## TASK
The first line of the data below and every line after it, through the one with "(latchRange x0 x1 x2).Canonical := by", must be transcribed without change.
[[ DATA EXTRACT open ]]
-- ==== Sys2Proof/Laws/CanonicalRaster.lean ====
section
/-! SUPPORT. The pipes' raster, the timers, audio, the cameras, the planes and the Harp: each named operation keeps a canonical state canonical. -/

namespace Sys2Proof.Machine

/-! ### Raster -/

theorem latchRange_canonical {x0 x1 x2} (h2 : x2.Canonical) :
    (latchRange x0 x1 x2).Canonical := by
  grind only [latchRange, moveRange_rising, mk_canonical, canonical_cells, canonical_latched, canonical_snap, canonical_params, canonical_mem, canonical_vat, canonical_flash, filter_rising, filter_wf, wf_nil, rising_nil]

theorem snapRange_canonical {x0 x1 x2} (h2 : x2.Canonical) :
    (snapRange x0 x1 x2).Canonical := by
  grind only [snapRange, mk_canonical, canonical_cells, canonical_latched, canonical_snap, canonical_params, canonical_mem, canonical_vat, canonical_flash, moveRange_rising, filter_rising, filter_wf, wf_nil, rising_nil]

theorem onPipe_canonical {x0 x1 x2} (h2 : x2.Canonical) :
    (onPipe x0 x1 x2).Canonical := by
  grind only [onPipe, mk_canonical, canonical_cells, canonical_latched, canonical_snap, canonical_params, canonical_mem, canonical_vat, canonical_flash, filter_rising, filter_wf, wf_nil, rising_nil]

theorem pipeRaise_canonical {x0 x1 x2} (h2 : x2.Canonical) :
    (pipeRaise x0 x1 x2).Canonical := by
  grind only [pipeRaise, raise_canonical, onPipe_canonical]

theorem onLock_canonical {x0 x1 x2} (h2 : x2.Canonical) :
    (onLock x0 x1 x2).Canonical := by
  grind only [onLock, mk_canonical, canonical_cells, canonical_latched, canonical_snap, canonical_params, canonical_mem, canonical_vat, canonical_flash, filter_rising, filter_wf, wf_nil, rising_nil]

theorem lockApply_canonical {x0 x1} (h1 : x1.Canonical) :
    (lockApply x0 x1).Canonical := by
  grind only [lockApply, State.wr_canonical]

theorem lockRestart_canonical {x0 x1} (h1 : x1.Canonical) :
    (lockRestart x0 x1).Canonical := by
  grind only [lockRestart, onLock_canonical, State.clr_canonical, State.wr_canonical, pipeRaise_canonical]

theorem lockOff_canonical {x0 x1} (h1 : x1.Canonical) :
    (lockOff x0 x1).Canonical := by
  grind only [lockOff, onLock_canonical, State.clr_canonical]

theorem showSlew_canonical {x0 x1 x2 x3} (h3 : x3.Canonical) :
    (showSlew x0 x1 x2 x3).Canonical := by
  grind only [showSlew, State.wr_canonical]

theorem lockMeasured_canonical {x0 x1 x2 x3 x4 x5 x6} (h6 : x6.Canonical) :
    (lockMeasured x0 x1 x2 x3 x4 x5 x6).Canonical := by
  grind only [lockMeasured, State.wr_canonical, showSlew_canonical, lockApply_canonical, onLock_canonical, pipeRaise_canonical]

theorem lockAnchor_canonical {x0 x1} (h1 : x1.Canonical) :
    (lockAnchor x0 x1).Canonical := by
  unfold lockAnchor
  try dsimp only
  repeat' first | with_reducible assumption | split | with_reducible apply lockMeasured_canonical

theorem lockFrameStart_canonical {x0 x1} (h1 : x1.Canonical) :
    (lockFrameStart x0 x1).Canonical := by
  grind only [lockFrameStart, State.wr_canonical, lockAnchor_canonical, showSlew_canonical, onLock_canonical]

/-! ### CoreOps -/

theorem onCore_canonical {x0 x1 x2} (h2 : x2.Canonical) :
    (onCore x0 x1 x2).Canonical := by
  grind only [onCore, mk_canonical, canonical_cells, canonical_latched, canonical_snap, canonical_params, canonical_mem, canonical_vat, canonical_flash, filter_rising, filter_wf, wf_nil, rising_nil]

theorem setCoreState_canonical {x0 x1 x2} (h2 : x2.Canonical) :
    (setCoreState x0 x1 x2).Canonical := by
  grind only [setCoreState, State.wr_canonical]

theorem showPc_canonical {x0 x1} (h1 : x1.Canonical) :
    (showPc x0 x1).Canonical := by
  grind only [showPc, State.wr_canonical]

theorem waitHit_canonical {x0 x1} (h1 : x1.Canonical) :
    (waitHit x0 x1).Canonical := by
  grind only [waitHit, onCore_canonical]

theorem seqLine_canonical {x0 x1} (h1 : x1.Canonical) :
    (seqLine x0 x1).Canonical := by
  grind only [seqLine, waitHit_canonical]

theorem audBlockEvent_canonical {x0 x1} (h1 : x1.Canonical) :
    (audBlockEvent x0 x1).Canonical := by
  grind only [audBlockEvent, waitHit_canonical]

/-! ### CascadeOps -/

theorem onCasc_canonical {x0 x1} (h1 : x1.Canonical) :
    (onCasc x0 x1).Canonical := by
  grind only [onCasc, mk_canonical, canonical_cells, canonical_latched, canonical_snap, canonical_params, canonical_mem, canonical_vat, canonical_flash, filter_rising, filter_wf, wf_nil, rising_nil]

theorem onLink_canonical {x0 x1 x2} (h2 : x2.Canonical) :
    (onLink x0 x1 x2).Canonical := by
  grind only [onLink, onCasc_canonical]

theorem pushFlit_canonical {x0 x1 x2} (h2 : x2.Canonical) :
    (pushFlit x0 x1 x2).Canonical := by
  grind only [pushFlit, onLink_canonical]

theorem unsend_canonical {x0 x1 x2 x3 x4} (h4 : x4.Canonical) :
    (unsend x0 x1 x2 x3 x4).Canonical := by
  grind only [unsend, onLink_canonical, filter_rising, filter_wf, wf_nil, rising_nil]

theorem sendLine_canonical {x0 x1 x2 x3 x4 x5 x6 x7 x8} (h8 : x8.Canonical) :
    (sendLine x0 x1 x2 x3 x4 x5 x6 x7 x8).2.Canonical := by
  grind only [sendLine, unsend_canonical, foldl_canonical, foldl_fst_canonical, foldl_snd_canonical, foldl_snd2_canonical, foldl_wf, put_wfP, pushFlit_canonical]

theorem peerPiece_canonical {x0 x1 x2 x3 x4} (h4 : x4.Canonical) :
    (peerPiece x0 x1 x2 x3 x4).2.2.Canonical := by
  grind only [peerPiece, onCasc_canonical, raise_canonical, State.inc_canonical, filter_rising, filter_wf, wf_nil, rising_nil]

theorem peerRead_canonical {x0 x1 x2 x3 x4} (h4 : x4.Canonical) :
    (peerRead x0 x1 x2 x3 x4).2.2.Canonical := by
  fun_induction peerRead x0 x1 x2 x3 x4 <;> grind only [peerPiece_canonical]

theorem peerWrite_canonical {x0 x1 x2 x3 x4} (h4 : x4.Canonical) :
    (peerWrite x0 x1 x2 x3 x4).2.Canonical := by
  fun_induction peerWrite x0 x1 x2 x3 x4 <;> grind only [peerPiece_canonical]

theorem sendRequest_canonical {x0 x1} (h1 : x1.Canonical) :
    (sendRequest x0 x1).Canonical := by
  grind only [sendRequest, pushFlit_canonical, onCasc_canonical]

theorem withPeerElse_canonical {x0 x1 x2} (h0 : ∀ y0, y0.Canonical → (x0 y0).Canonical) (h1 : ∀ y0, y0.Canonical → (x1 y0).Canonical) (h2 : x2.Canonical) :
    (withPeerElse x0 x1 x2).Canonical := by
  unfold withPeerElse
  dsimp only
  split
  · apply h0
    split
    · exact sendRequest_canonical h2
    · exact h2
  · exact h1 _ (onCasc_canonical h2)

theorem withPeer_canonical {x0 x1} (h0 : ∀ y0, y0.Canonical → (x0 y0).Canonical) (h1 : x1.Canonical) :
    (withPeer x0 x1).Canonical := by
  unfold withPeer
  exact withPeerElse_canonical (fun _ h => h) h0 h1

/-! ### Timers -/

theorem onTimer_canonical {x0 x1 x2} (h2 : x2.Canonical) :
    (onTimer x0 x1 x2).Canonical := by
  grind only [onTimer, mk_canonical, canonical_cells, canonical_latched, canonical_snap, canonical_params, canonical_mem, canonical_vat, canonical_flash, filter_rising, filter_wf, wf_nil, rising_nil]

theorem timerIrq_canonical {x0 x1 x2} (h2 : x2.Canonical) :
    (timerIrq x0 x1 x2).Canonical := by
  grind only [timerIrq, raise_canonical]

theorem timerPeriod_canonical {x0 x1} (h1 : x1.Canonical) :
    (timerPeriod x0 x1).Canonical := by
  grind only [timerPeriod, State.clr_canonical, onTimer_canonical, State.set1_canonical]

theorem timerTick_canonical {x0 x1 x2} (h2 : x2.Canonical) :
    (timerTick x0 x1 x2).2.Canonical := by
  induction x0 generalizing x1 x2 with
  | zero => exact h2
  | succ f ih =>
    simp only [timerTick]
    repeat' split
    · exact h2
    · exact State.wr_canonical h2
    · exact ih (timerPeriod_canonical (State.incWrap_canonical h2))
    · exact timerPeriod_canonical (State.incWrap_canonical h2)

theorem timerSignal_canonical {x0 x1 x2} (h2 : x2.Canonical) :
    (timerSignal x0 x1 x2).Canonical := by
  grind only [timerSignal, State.forL_canonical, onTimer_canonical, filter_rising, filter_wf, wf_nil, rising_nil]

theorem timerCclk_canonical {x0 x1 x2 x3 x4} (h4 : x4.Canonical) :
    (timerCclk x0 x1 x2 x3 x4).Canonical := by
  grind only [timerCclk, foldl_canonical, foldl_fst_canonical, foldl_snd_canonical, foldl_snd2_canonical, foldl_wf, put_wfP, timerTick_canonical, State.forL_canonical, State.incWrap_canonical, State.clr_canonical, State.wr_canonical, timerIrq_canonical, timerSignal_canonical, filter_rising, filter_wf, wf_nil, rising_nil]

theorem timerFollow_canonical {x0 x1} (h1 : x1.Canonical) :
    (timerFollow x0 x1).Canonical := by
  fun_induction timerFollow x0 x1 <;> grind only [State.forL_canonical, onTimer_canonical, timerCclk_canonical, mk_canonical, canonical_cells, canonical_latched, canonical_snap, canonical_params, canonical_mem, canonical_vat, canonical_flash, filter_rising, filter_wf]

theorem timerRun_canonical {x0 x1 x2 x3 x4} (h4 : x4.Canonical) :
    (timerRun x0 x1 x2 x3 x4).Canonical := by
  grind only [timerRun, timerFollow_canonical, timerCclk_canonical, State.forL_canonical, onTimer_canonical, filter_rising, filter_wf, wf_nil, rising_nil]

theorem timerSource_canonical {x0 x1} (h1 : x1.Canonical) :
    (timerSource x0 x1).Canonical := by
  grind only [timerSource, timerRun_canonical, filter_rising, filter_wf, wf_nil, rising_nil]

theorem timerAdvance_canonical {x0 x1 x2} (h2 : x2.Canonical) :
    (timerAdvance x0 x1 x2).Canonical := by
  grind only [timerAdvance, State.wr_canonical]

theorem timerRestart_canonical {x0 x1} (h1 : x1.Canonical) :
    (timerRestart x0 x1).Canonical := by
  grind only [timerRestart, timerRun_canonical, timerPeriod_canonical]

theorem timerPins_canonical {x0 x1} (h0 : x0.Canonical) (h1 : x1.Canonical) :
    (timerPins x0 x1).Canonical := by
  grind only [timerPins, State.forL_canonical, onTimer_canonical, timerRun_canonical, filter_rising, filter_wf, wf_nil, rising_nil]

theorem timerCapture_canonical {x0 x1 x2} (h2 : x2.Canonical) :
    (timerCapture x0 x1 x2).Canonical := by
  grind only [timerCapture, State.set1_canonical, State.wr_canonical, timerIrq_canonical]

theorem timerStartMask_canonical {x0 x1} (h1 : x1.Canonical) :
    (timerStartMask x0 x1).Canonical := by
  grind only [timerStartMask, timerRun_canonical, State.forL_canonical, State.set1_canonical, State.clr_canonical]

theorem timerStopMask_canonical {x0 x1} (h1 : x1.Canonical) :
    (timerStopMask x0 x1).Canonical := by
  grind only [timerStopMask, State.forL_canonical, State.clr_canonical]

theorem timerWritten_canonical {x0 x1} (h1 : x1.Canonical) :
    (timerWritten x0 x1).Canonical := by
  grind only [timerWritten, timerRun_canonical]

theorem timerWriteCount_canonical {x0 x1 x2} (h2 : x2.Canonical) :
    (timerWriteCount x0 x1 x2).Canonical := by
  grind only [timerWriteCount, timerWritten_canonical, State.set1_canonical, State.wr_canonical]

theorem timerWriteCmp_canonical {x0 x1 x2} (h2 : x2.Canonical) :
    (timerWriteCmp x0 x1 x2).Canonical := by
  grind only [timerWriteCmp, State.wr_canonical, State.set1_canonical, State.clr_canonical, timerWritten_canonical, onTimer_canonical]

theorem timerReadCount_canonical {x0 x1 x2} (h2 : x2.Canonical) :
    (timerReadCount x0 x1 x2).2.Canonical := by
  grind only [timerReadCount, mk_canonical, canonical_cells, canonical_latched, canonical_snap, canonical_params, canonical_mem, canonical_vat, canonical_flash, filter_rising, filter_wf, wf_nil, rising_nil]

theorem timerCaptureFlags_canonical {x0 x1} (h1 : x1.Canonical) :
    (timerCaptureFlags x0 x1).2.Canonical := by
  grind only [timerCaptureFlags, State.clr_canonical]

theorem timerReadCapture_canonical {x0 x1 x2} (h2 : x2.Canonical) :
    (timerReadCapture x0 x1 x2).2.Canonical := by
  unfold timerReadCapture
  grind only [timerCaptureFlags_canonical]

theorem timerCtlWritten_canonical {x0 x1} (h1 : x1.Canonical) :
    (timerCtlWritten x0 x1).Canonical := by
  grind only [timerCtlWritten, State.clr_canonical]

theorem timerLockWritten_canonical {x0 x1 x2} (h2 : x2.Canonical) :
    (timerLockWritten x0 x1 x2).Canonical := by
  grind only [timerLockWritten, onTimer_canonical]

/-! ### Audio -/

theorem onAud_canonical {x0 x1} (h1 : x1.Canonical) :
    (onAud x0 x1).Canonical := by
  grind only [onAud, mk_canonical, canonical_cells, canonical_latched, canonical_snap, canonical_params, canonical_mem, canonical_vat, canonical_flash, filter_rising, filter_wf, wf_nil, rising_nil]

theorem onAudCore_canonical {x0 x1 x2} (h2 : x2.Canonical) :
    (onAudCore x0 x1 x2).Canonical := by
  grind only [onAudCore, onAud_canonical]

theorem setNode_canonical {x0 x1 x2} (h2 : x2.Canonical) :
    (setNode x0 x1 x2).Canonical := by
  grind only [setNode, onAud_canonical, filter_rising, filter_wf, wf_nil, rising_nil]

theorem gainWrite_canonical {x0 x1 x2} (h2 : x2.Canonical) :
    (gainWrite x0 x1 x2).Canonical := by
  grind only [gainWrite, State.wr_canonical, setNode_canonical]

theorem audOnce_canonical {x0 x1 x2} (h2 : x2.Canonical) :
    (audOnce x0 x1 x2).Canonical := by
  grind only [audOnce, raise_canonical, onAud_canonical]

theorem nodeBegin_canonical {x0 x1 x2} (h2 : x2.Canonical) :
    (nodeBegin x0 x1 x2).Canonical := by
  grind only [nodeBegin, setNode_canonical, State.wr_canonical]

theorem nodeCheck_canonical {x0 x1 x2 x3} (h3 : x3.Canonical) :
    (nodeCheck x0 x1 x2 x3).Canonical := by
  grind only [nodeCheck, nodeBegin_canonical, audOnce_canonical, State.inc_canonical]

theorem nodeEdge_canonical {x0 x1 x2} (h2 : x2.Canonical) :
    (nodeEdge x0 x1 x2).Canonical := by
  grind only [nodeEdge, setNode_canonical, State.wr_canonical]

theorem xpGainWrite_canonical {x0 x1 x2 x3 x4} (h4 : x4.Canonical) :
    (xpGainWrite x0 x1 x2 x3 x4).Canonical := by
  grind only [xpGainWrite, gainWrite_canonical, droppedBy_canonical]

theorem stGainWrite_canonical {x0 x1 x2 x3} (h3 : x3.Canonical) :
    (stGainWrite x0 x1 x2 x3).Canonical := by
  grind only [stGainWrite, gainWrite_canonical, droppedBy_canonical]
[[ DATA EXTRACT closed ]]
## REPLY TO THE TASK
-- ==== Sys2Proof/Laws/CanonicalRaster.lean ====
section
/-! SUPPORT. The pipes' raster, the timers, audio, the cameras, the planes and the Harp: each named operation keeps a canonical state canonical. -/

namespace Sys2Proof.Machine

/-! ### Raster -/

theorem latchRange_canonical {x0 x1 x2} (h2 : x2.Canonical) :
    (latchRange x0 x1 x2).Canonical := by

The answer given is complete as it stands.